## What is needed
From the entries below, say how many lines carry the word "bcore", and give nothing but the number.

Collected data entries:

____________________

-- ==== Sys2Proof/Machine/Access.lean ====
section
/-! DEFINITION. One access of memory: the register windows (R119, R145, R378), the core window (R106), and translated
memory in L1, at the home L2, at the channel point, or at another node (R104, R105, R187, R263). -/

namespace Sys2Proof.Machine

/-- Who accesses (R186). -/
structure User where
  ctx   : Nat
  /-- Issuing core of a caravan, a slice or an engine operation. -/
  core  : Option Nat
  /-- A copy (R119 turns it away from registers). -/
  copy  : Bool
  fetch : Bool
  /-- LDL or STL (R74). -/
  priv  : Bool
  /-- Operation number, under which it waits at a channel (R134). -/
  op    : Nat
  /-- The caravan or slice whose program order the access keeps (R188); none for the device and the engines. -/
  who   : Option Agent
  deriving DecidableEq, Repr

def User.device (c : Nat) : User :=
  { ctx := c, core := none, copy := false, fetch := false, priv := false, op := devOp, who := none }

/-- The die that a request counts for at a channel (R115; log 98). -/
def User.die (u : User) (ch : Nat) : Nat := (u.core.map dieOfCore).getD (dieOfChannel ch)

/-- Where an access asks to be performed: as a plain access, at the home (`sys`: SYSTEM scope), or at the channel point
(R187, R279). -/
inductive Place where
  | plain
  | home (sys : Bool)
  | deep
  deriving DecidableEq, Repr

/-- What becomes of an access. -/
inductive Res where
  | ok (x : Nat)
  | cause (c : LaneCause)
  /-- V = 0 and PG = 1 at this level (R109). -/
  | park (level : Nat)
  /-- To be performed at another node (R149). -/
  | remote
  /-- To be performed here once its bytes have come from another node (R105, R116). -/
  | fill
  /-- Waits at its channel (R130, R134). -/
  | busy
  deriving DecidableEq, Repr

namespace Act
def writes : Act → Bool
  | .rd => false
  | .mdrd => false
  | _ => true
/-- The new value, from the old one. -/
def new (a : Act) (w old : Nat) : Option Nat :=
  match a with
  | .wr x => some (x.toNat % 2 ^ (8 * w))
  | .rmw op t x none => some (atomicOp op t old x.toNat)
  | .rmw _ _ x (some c) => if old % 2 ^ (8 * w) = c.toNat % 2 ^ (8 * w) then some (x.toNat % 2 ^ (8 * w)) else none
  | _ => none
def needsOld : Act → Bool
  | .wr _ => false
  | .mdwr _ => false
  | _ => true
/-- Access kind of a fault record (R110). -/
def kind : Act → Nat
  | .rd => 0
  | .mdrd => 0
  | .rmw _ _ _ _ => 2
  | _ => 1
end Act

/-! ## Ports (R145, R146): what a write to LCTL does -/

/-- Reliable flits that a port holds are sent again, in order, over another port that reaches the same next hop; without one they are
lost (R150). -/
def State.reroute (s : State) (p : Nat) : State :=
  let x := s.port p
  let s := s.setPort p { x with buffer := [] }
  match (List.range 36).find? (fun q => q ≠ p && (s.port q).st = .up && Config.sameHop p q) with
  | some q =>
    let s := s.setPort q { s.port q with buffer := (s.port q).buffer ++ x.buffer }
    { s with fab := { s.fab with via := x.buffer.foldl (fun v n => sput v n q) s.fab.via } }
  | none => s

def State.disSet (s : State) (p : Nat) : State :=
  let s := s.setPort p { s.port p with st := .down, dis := true, tries := 0, attempts := 0 }
  s.reroute p

/-- DIS written 0: a DOWN port trains, and so does one that had FAILED (its DIS was written 1 first) (R146). -/
def State.disClear (s : State) (p : Nat) : State :=
  let x := s.port p
  if x.st = .down then s.setPort p { x with dis := false, st := .training, attempts := 0 }
  else s.setPort p { x with dis := false }

/-! ## Register windows of context 0 -/

def modeCode : ChMode → Nat
  | .normal => 0
  | .arming => 1
  | .compute => 2
  | .suspended => 3
  | .exiting => 4

def linkCode : LinkState → Nat
  | .down => 0
  | .training => 1
  | .up => 2
  | .retrain => 3
  | .failed => 4

/-- CMODE (R119). -/
def cmodeWord (c : Channel) : W64 :=
  BitVec.ofNat 64 (modeCode c.mode + 8 * c.steps + 256 * (if c.mode = .normal then 0 else c.owner))

/-- A channel register by offset (R119); none where no register is listed. -/
def chanReg (c : Channel) (o : Nat) : Option W64 :=
  if o = 0x00 then some (cmodeWord c) else if o = 0x08 then some c.hrcfg else if o = 0x10 then some c.obound
  else if o = 0x18 then some c.statact else if o = 0x20 then some c.statrfm else if o = 0x28 then some c.statback
  else if o = 0x30 then some c.statcap else if o = 0x38 then some c.statce else if o = 0x40 then some c.statue
  else if o = 0x48 then some c.statsusp
  else if 0x2000 ≤ o && o < 0x4000 && o % 8 = 0 then
    some (((sget 0 c.const ((o - 0x2000) / 32)) >>> (64 * (o % 32 / 8))).setWidth 64)
  else none
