end Sys2Proof.Machine
end

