/-- Each of these completes where the checks of its entry pass: RLD RST RATOM RST.BLK RRED COLL COLL.DONE GANGQ GANGACK; XMODE's Step1 Step2
Step3 Exit and other words, XPROG XCOL XREAD XSTAT XRESET; CSRR CSRW REPLAY TLBINV EVPOST LAUNCH RESUME KILL ENERGYQ; CTXOP Create Activate
Preempt Restore Reset Destroy Query Modify, whose answer is the status word. So does every executor instruction, which leaves its executor at
the next word: NOP LATCH STORE SETK SETM SHK CMP CMPA CMPO TNOT WR WRN TSAVE TLOAD TSHF TCNT TFST RDW RDW.F XOUT XIN REL ACQ FENCE LOOP SETC
HALT RTAG; ADVANCE takes a command; and a word that is no instruction's raises ILLEGAL_ENCODING (R33, R109, R113, R132 to R140, R159, R161, R203, R306, R320 to R334, R345). -/
def Obligations.SystemFormsComplete : Prop :=
  ∀ (s : State) (f : Fields),
    let goes := fun (i : Instr) => ∃ t, exec i s = .next t ∧ WentOn s t
    let leaves := fun (i : Instr) (c : Cls) => ∃ t, exec i s = .next t ∧ WentOn s t ∧ LeftOp s t c
    let c := s.me
    let k := s.cur.core
    let x := s.myCtx
    -- fabric
    (let word := s.sreg f.a.sreg
     let named := word.toNat / 2 ^ 24 = 0 ∧ (word.setWidth 16 : BitVec 16) ≠ 0 ∧ (word.setWidth 16 : BitVec 16) ≠ 0xFFFF
     let ls := (List.range c.width).filter (fun L => (s.part f).getLsbD L)
     let ok := fun (w : Nat) => ls ≠ [] ∧ ∀ L ∈ ls, (s.src64 false f.b L).toNat < 2 ^ 57 ∧ (s.src64 false f.b L).toNat % w = 0
     let t := s.tile k f.d.tileNum
     s.op s.nextOp = none → named →
      (∀ i ∈ [Instr.rld f, .rst f], LaneRuns i f s → ok (2 ^ modBits f.m 0 3) → leaves i .CL) ∧
      (LaneRuns (.ratom f) f s → modBits f.m 8 2 < 2 → ok (if modBits f.m 0 2 ≥ 2 then 8 else 4) → Unmarked s → leaves (.ratom f) .CL) ∧
      (OnceRuns (.rstBlk f) f s → t.defined = true → t.ctx = c.ctx → tileHeld s k f.d.tileNum = false →
        t.st = .draining ∨ (t.st = .ready ∧ t.err = false) → t.bytes % 256 = 0 → t.bytes ≤ 16777216 → (s.sreg f.b.sreg).toNat % 256 = 0 →
        leaves (.rstBlk f) .CL)) ∧
    (let td := f.d.tileNum
     let ta := f.a.tileNum
     let xa := s.tile k ta
     let xd := s.tile k td
     let ty := modBits f.m 1 4
     let w0 := (s.sreg f.b.sreg).toNat
     let y := s.comm c.ctx (w0 % 2 ^ 16)
     OnceRuns (.rred f) f s → td ≠ ta → xa.defined = true → xa.ctx = c.ctx → xd.defined = true → xd.ctx = c.ctx → tileHeld s k ta = false →
      Unasked s → xd.st = .empty → xd.rows = xa.rows → xd.cols = xa.cols → xd.pitch = xa.pitch → xd.fmt = ty → xa.fmt = ty →
      modBits f.m 8 1 = 0 → modBits f.m 5 3 ≠ 3 → xa.st = .ready → xa.err = false → w0 % 2 ^ 16 < 64 → y.read = true → y.on = true →
      y.st ≠ .broken → s.op s.nextOp = none →
      ∃ t o, exec (.rred f) s = .next t ∧ t.pc = s.pc + 12 ∧ t.op s.nextOp = some o ∧ o.cls = Cls.CL ∧ (t.tile k ta).st = .draining ∧
        (t.tile k td).st = .filling) ∧
    (∀ pk pe, Unasked s → c.party = some (pk, pe) → OnceRuns (.coll f) f s → s.openColl = none →
      let w0 := (s.sreg f.a.sreg).toNat
      let w1 := (s.sreg (f.a.sreg + 1)).toNat
      let y := s.comm c.ctx (w0 % 2 ^ 16)
      w0 / 2 ^ 24 % 2 ^ 8 = 0 → w0 / 2 ^ 16 % 2 ^ 3 ≤ 3 → w1 ≠ 0 → w1 ≤ 65535 → w0 % 2 ^ 16 < 64 → x.relayq ≠ 0 → y.read = true →
      y.on = true → y.st ≠ .broken → (s.party pk pe).coll = none → w0 / 2 ^ 32 % 2 ^ 32 = y.next → (s.party pk pe).joined ≠ 1 →
      (∀ i ∈ y.insts, i.inst % 2 = y.next % 2 → i.inst = y.next) → s.op s.nextOp = none → leaves (.coll f) .CL) ∧
    (let r := (s.sreg f.a.sreg).toNat + 2 ^ 64 * (s.sreg (f.a.sreg + 1)).toNat + 2 ^ 128 * (s.sreg (f.a.sreg + 2)).toNat +
       2 ^ 192 * (s.sreg (f.a.sreg + 3)).toNat
     let fld := fun (lo n : Nat) => r / 2 ^ lo % 2 ^ n
     let y := s.comm c.ctx (fld 0 16)
     ∀ i, OnceRuns (.collDone f) f s → y.insts = [i] → i.inst = fld 32 32 → i.posted = true → i.localDone = false → i.core = fld 80 10 →
      i.tile = fld 90 7 → placeOfCore i.bcore = fld 97 3 → i.bent = fld 100 4 → i.bar = fld 104 4 → modBits f.m 8 1 = 0 →
      (∀ m ∈ (s.party i.bcore i.bent).members, (s.cv m.1 m.2).st ≠ .blocked) →
      ∃ t, exec (.collDone f) s = .next t ∧ t.tile i.core i.tile = (s.tile i.core i.tile).sent) ∧
    (let w := s.sreg f.a.sreg
     let n := w.toNat % 2 ^ 16
     let y := s.comm c.ctx n
     Unasked s → n < 64 → y.read = true → y.on = true →
      (OnceRuns (.gangq f) f s → (∀ p, y.permit = some p → w.toNat / 2 ^ 32 % 2 ^ 32 < y.pinst ∨
        (w.toNat / 2 ^ 32 % 2 ^ 32 = y.pinst ∧ (s.sreg f.b.sreg).toNat ≤ p)) → goes (.gangq f)) ∧
      (OnceRuns (.gangack f) f s → goes (.gangack f))) ∧
    -- banks
    (∀ ch b, x.priv = true → deepScope s c.ctx k false (s.sreg f.a.sreg) = some (ch, b) →
      let w := (s.sreg f.b.sreg).toNat % 2 ^ 32
      let y := s.chan ch
      let code := fun (n : Nat) => w % 2 ^ 8 = 0 ∧ w / 2 ^ 8 % 2 ^ 8 = c.ctx ∧ w / 2 ^ 16 = n
      let gives := fun (i : Instr) (m : ChMode) => ∃ t, exec i s = .next t ∧ (t.chan ch).mode = m ∧ t.sreg f.d.sreg = 0 ∧ t.pc = s.pc + 12
      (OnceRuns (.xmodeStep1 f) f s → y.mode = .normal → code 0x3A71 → gives (.xmodeStep1 f) .arming) ∧
      (OnceRuns (.xmodeStep2 f) f s → y.mode = .arming → y.owner = c.ctx → y.steps = 1 → code 0x5C92 → gives (.xmodeStep2 f) .arming) ∧
      (OnceRuns (.xmodeStep3 f) f s → y.mode = .arming → y.owner = c.ctx → y.steps = 2 → code 0x7EB3 → gives (.xmodeStep3 f) .compute) ∧
      (OnceRuns (.xmodeExit f) f s → y.mode = .compute ∨ y.mode = .suspended → y.owner = c.ctx → code 0x9D04 →
        gives (.xmodeExit f) .exiting) ∧
      (OnceRuns (.xmodeOtherWord f) f s → y.mode = .normal → ¬code 0x3A71 →
        ∃ t, exec (.xmodeOtherWord f) s = .next t ∧ WroteS s t f.d.sreg 1)) ∧
    (∀ ch b,
      let at_ := fun (o : Operand) (bank : Bool) => deepScope s c.ctx k bank (s.sreg o.sreg)
      let y := s.chan ch
      let idle := ∀ o ∈ s.ops, ¬(o.done = false ∧ o.core = k ∧ o.cslot = s.cur.slot ∧ o.slice = false ∧ ∃ cmd rel, o.kind = .bank ch cmd rel)
      (y.mode = .compute ∨ y.mode = .suspended) → y.owner = c.ctx → s.op s.nextOp = none →
      (OnceRuns (.xcol f) f s → at_ f.a false = some (ch, none) → leaves (.xcol f) .BX) ∧
      (OnceRuns (.xread f) f s → at_ f.a true = some (ch, some b) → leaves (.xread f) .BX) ∧
      (OnceRuns (.xprog f) f s → at_ f.d false = some (ch, none) →
        let n := (s.srcS true f.b).toNat
        0 < n → n ≤ 256 → Passes s (.bank ch (.xprog n) false) ((List.range n).map (fun i =>
          [mkReq i (s.sreg f.a.sreg + BitVec.ofNat 64 (4 * i)) 4 .rd])) → leaves (.xprog f) .BX) ∧
      (OnceRuns (.xstat f) f s → at_ f.a true = some (ch, some b) → y.mode = .compute → s.advOpen ≠ some ch → idle →
        ∃ t z, exec (.xstat f) s = .next t ∧ WroteS s t f.d.sreg z) ∧
      (OnceRuns (.xreset f) f s → x.priv = true → at_ f.a false = some (ch, none) → y.mode = .compute → s.advOpen ≠ some ch → idle →
        goes (.xreset f))) ∧
    -- system
    (OnceRuns (.csrr f) f s → ∃ t, exec (.csrr f) s = .next t ∧ t.pc = s.pc + 12 ∧ t.mem = s.mem ∧ t.me.mask = c.mask ∧ t.me.st = c.st) ∧
    (OnceRuns (.csrw f) f s → f.d.csrNum ∈ [0x11, 0x31, 0x32, 0x33, 0x35, 0x36, 0x37] → x.priv = true → ∃ t, exec (.csrw f) s = .next t ∧
      t.pc = s.pc + 12 ∧ t.me.stall = .csrw ∧
        t.myCtx.csrws = x.csrws ++ [(f.d.csrNum, s.sreg f.a.sreg, k, s.cur.slot)]) ∧
    (OnceRuns (.csrw f) f s → f.d.csrNum = 0x04 ∨ f.d.csrNum = 0x06 → goes (.csrw f)) ∧
    (let u := s.release 5 none
     s.memPending = false → fabricPending u c.ctx = false →
      (OnceRuns (.evpost f) f s → goes (.evpost f)) ∧
      (OnceRuns (.replay f) f s → x.priv = true → (s.sreg f.a.sreg).toNat < 2 ^ 28 → (s.sreg f.b.sreg).toNat < 2 ^ 32 →
        (∀ p ∈ u.parks, p.id.toNat ≠ (s.sreg f.b.sreg).toNat) →
        exec (.replay f) s = .next (u.setMe { c with sregs := sset 0 c.sregs f.d.sreg 1, pc := c.pc + 12 })) ∧
      (∀ s1 s2 s3 s4 s5 cons idx r, OnceRuns (.launch f) f s → modBits f.m 9 1 = 0 ∨ x.priv = true →
        let qn := (s.sreg f.b.sreg).toNat
        let src := (s.sreg f.a.sreg).toNat
        let q := sget LaunchQ.zero x.queues qn
        let lu := u.launchUser
        qn ≤ 7 → src % 256 = 0 → q.on = true → u.pieces lu (.home true) q.consVa.toNat 8 1 = (s1, .inl cons) →
        s1.pieces lu (.home true) q.prodVa.toNat 8 1 = (s2, .inl idx) → s2.me = c → s2.cur = s.cur → s2.want = .nothing →
        (idx + 2 ^ 64 - cons) % 2 ^ 64 < 2 ^ q.log2n → s2.pieces lu .plain src 16 16 = (s3, .inl r) →
        s3.launchCheck (q.base.toNat + 256 * (idx % 2 ^ q.log2n)) 16 = (s4, none) → s4.launchCheck q.prodVa.toNat 8 = (s5, none) →
        let v := s5.launchNow f qn q idx r (decide (modBits f.m 9 1 = 1))
        v.want = .nothing → exec (.launch f) s = .next (v.dropAnswers.settle k s.cur.slot))) ∧
    (OnceRuns (.tlbinv f) f s → x.priv = true → (s.sreg f.b.sreg).toNat / 2 ^ 32 % 2 ^ 16 = 0 → goes (.tlbinv f)) ∧
    (let picked := fun (o : Operand) => maskWhere c.width (fun L => s.src32 .int false o L ≠ 0) &&& c.exist
     c.trap.taken = true →
      (OnceRuns (.resume f) f s → c.trap.tmask ||| (c.trap.dmask &&& picked f.b) ≠ 0 → ∃ t, exec (.resume f) s = .next t ∧ t.me.st = .ready ∧
        t.me.pc = s.sreg f.a.sreg ∧ t.me.mask = c.trap.tmask ||| (c.trap.dmask &&& picked f.b) ∧ t.me.trap = TrapRec.zero) ∧
      (OnceRuns (.kill f) f s → c.mask &&& ~~~picked f.a ≠ 0 → ∃ t, exec (.kill f) s = .next t ∧ t.me.mask = c.mask &&& ~~~picked f.a ∧
        t.me.pc = c.pc + 12)) ∧
    (OnceRuns (.energyq f) f s → f.a.immU < 8 → x.priv = true → f.a.immU < s.dev.energy.length → goes (.energyq f)) ∧
    (OnceRuns (.energyq f) f s → 8 ≤ f.a.immU → f.a.immU ≤ 10 → goes (.energyq f)) ∧
    (let n := (s.sreg f.a.sreg).toNat
     let u := s.release 4 none
     ∀ p ∈ [(Instr.ctxopCreate f, CtxOp.create), (.ctxopActivate f, .activate), (.ctxopPreempt f, .preempt), (.ctxopRestore f, .restore),
        (.ctxopReset f, .reset), (.ctxopDestroy f, .destroy), (.ctxopQuery f, .query), (.ctxopModify f, .modify)],
      ∀ t w, OnceRuns p.1 f s → x.priv = true → s.memPending = false → n ≤ 255 →
        u.ctxop (u.user devOp) p.2 n (s.sreg f.b.sreg).toNat false = (t, w) → t.me = c → t.cur = s.cur → t.want = .nothing →
        exec p.1 s = .next (t.dropAnswers.setMe { c with sregs := sset 0 c.sregs f.d.sreg w, pc := c.pc + 12 })) ∧
    -- executors
    (∀ (sel fn : BitVec 2) (v d : BitVec 1) (j : BitVec 3) (n5 : BitVec 5) (bk : BitVec 6) (n w t : BitVec 8) (y : BitVec 16),
      let e := s.executor s.bank
      let next := fun (i : Instr) => ∃ t, exec i s = .next t ∧ (t.executor s.bank).pc = e.pc + 1 ∧ (t.executor s.bank).st = e.st ∧
        (t.executor s.bank).cause = e.cause
      (∀ i ∈ [Instr.execNop, .setk sel y, .setm sel y, .shk d n5, .cmp v, .cmpa v, .cmpo v, .tnot v, .wr v, .wrn v, .tsave fn, .tload fn,
          .tshf v d n, .tcnt v j, .tfst v j, .rdw j w, .rdwF j v, .xout w, .xin bk w, .execRel sel, .execAcq sel, .execFence sel, .setc y,
          .rtag v], legal i = true → next i) ∧
      (exec (.loop t) s = .next (s.setExecutor s.bank (if e.lc ≠ 0 then { e with lc := e.lc - 1, pc := t } else { e with pc := e.pc + 1 }))) ∧
      (exec .halt s = .next (s.setExecutor s.bank { e with st := .halted }))) ∧
    (∀ w, exec (.illegalWord w) s = .next (stops s .illegalEncoding)) ∧
    (∀ (r : BitVec 15) (u v : State) (l : Leaf) (ls : List (BitVec 1024)),
      (s.rowLeaf r.toNat false = (u, some l) → u.rowRead
          { ctx := (u.chan (s.bank / 64)).owner, asid := (u.ctx (u.chan (s.bank / 64)).owner).asid.toNat, va := rowVa s.bank r.toNat }
          (Flat.dram (s.bank / 64) (rowVa s.bank r.toNat % 2 ^ 31)) l = (v, some ls) → u.bank = s.bank → v.bank = s.bank →
        ∃ t, exec (.latch r) s = .next t ∧ (t.executor s.bank).lrow = r ∧ (t.executor s.bank).lv = true) ∧
      (s.rowLeaf r.toNat true = (u, some l) → u.bank = s.bank → ∃ t, exec (.store r) s = .next t ∧
        r.toNat ∈ (t.executor t.bank).stored)) ∧
    (∀ (ch : Nat) (o : Op) (cmd : BankCmd) (rel : Bool) (rest : List Nat),
      let y := s.chan ch
      (y.mode = .compute ∨ y.mode = .exiting) → s.advOpen = none → y.cmds = o.id :: rest → s.op o.id = some o → o.kind = .bank ch cmd rel →
      (∀ n, cmd = .xprog n → n ≤ 256 → ∃ t, exec (.advance ch) s = .next t ∧ (t.chan ch).cmds = rest) ∧
      ((∃ z, cmd = .xcol z) ∨ (∃ sd b, cmd = .xread sd b) → ∃ t, exec (.advance ch) s = .next t ∧ t.advOpen = some ch))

____________________

## Output for this task
2